▶ _Records supplied_
-- ==== Sys2Proof/WellFormed.lean ====
section
/-! DEFINITION. Which operations are well formed: the immediate constraints of 30_encoding.md
rules R91 and R92 that do not depend on the state. The bound `imm16 ≤ R` that rule R92 adds for
the indexed micro-operations depends on the context: where such an index lies beyond `R`, the
operation's meaning stops (Machine/Ops.lean, `State.withWindow` and `State.withIndex`). -/

namespace Sys2Proof

/-- The state-independent constraint of rule R92 on the immediate. -/
def Instr.wellFormed : Instr → Bool
  | .construct r => r != 0#16
  | .encrypt => true
  | .decrypt => true
  | .release => true
  | .keyexpand => true
  | .blockenc => true
  | .ctrinit => true
  | .encctr => true
  | .ksxor => true
  | .incctr => true
  | .ldst sel => sel.toNat ≤ 1
  | .stst sel => sel.toNat ≤ 1
  | .addkey _ => true
  | .subbytes => true
  | .permute => true
  | .mixcol => true
  | .rotl _ => true
  | .xormask _ => true
  | .rdt _ => true
  | .ksinit => true
  | .ksload w => w != 0#16
  | .ksrot3 => true
  | .kssub4 => true
  | .ksrcon w => w != 0#16
  | .ksxorp w => w != 0#16
  | .ksstore w => w != 0#16

/-- Whether only the core's sequencer may put the operation into execution: the rows of rule R93
whose issuer is `seq` alone (rule R94). -/
def Instr.seqOnly : Instr → Bool
  | .construct _ => false
  | .encrypt => false
  | .decrypt => false
  | .release => false
  | .keyexpand => false
  | .blockenc => false
  | .ctrinit => true
  | .encctr => true
  | .ksxor => true
  | .incctr => true
  | .ldst _ => true
  | .stst _ => true
  | .addkey _ => true
  | .subbytes => true
  | .permute => true
  | .mixcol => true
  | .rotl _ => true
  | .xormask _ => true
  | .rdt _ => true
  | .ksinit => true
  | .ksload _ => true
  | .ksrot3 => true
  | .kssub4 => true
  | .ksrcon _ => true
  | .ksxorp _ => true
  | .ksstore _ => true

/-- Whether only the host may put the operation into execution: the rows of rule R93 whose issuer is
`host` alone. RELEASE and KEYEXPAND have both issuers. -/
def Instr.hostOnly : Instr → Bool
  | .construct _ => true
  | .encrypt => true
  | .decrypt => true
  | .release => false
  | .keyexpand => false
  | .blockenc => true
  | .ctrinit => false
  | .encctr => false
  | .ksxor => false
  | .incctr => false
  | .ldst _ => false
  | .stst _ => false
  | .addkey _ => false
  | .subbytes => false
  | .permute => false
  | .mixcol => false
  | .rotl _ => false
  | .xormask _ => false
  | .rdt _ => false
  | .ksinit => false
  | .ksload _ => false
  | .ksrot3 => false
  | .kssub4 => false
  | .ksrcon _ => false
  | .ksxorp _ => false
  | .ksstore _ => false

end Sys2Proof
end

▶ _Task instructions_
Begin at the first line of the records above and quote every line verbatim through the one that contains "the indexed micro-operations".

▶ _Expected answer_
-- ==== Sys2Proof/WellFormed.lean ====
section
/-! DEFINITION. Which operations are well formed: the immediate constraints of 30_encoding.md
rules R91 and R92 that do not depend on the state. The bound `imm16 ≤ R` that rule R92 adds for
the indexed micro-operations depends on the context: where such an index lies beyond `R`, the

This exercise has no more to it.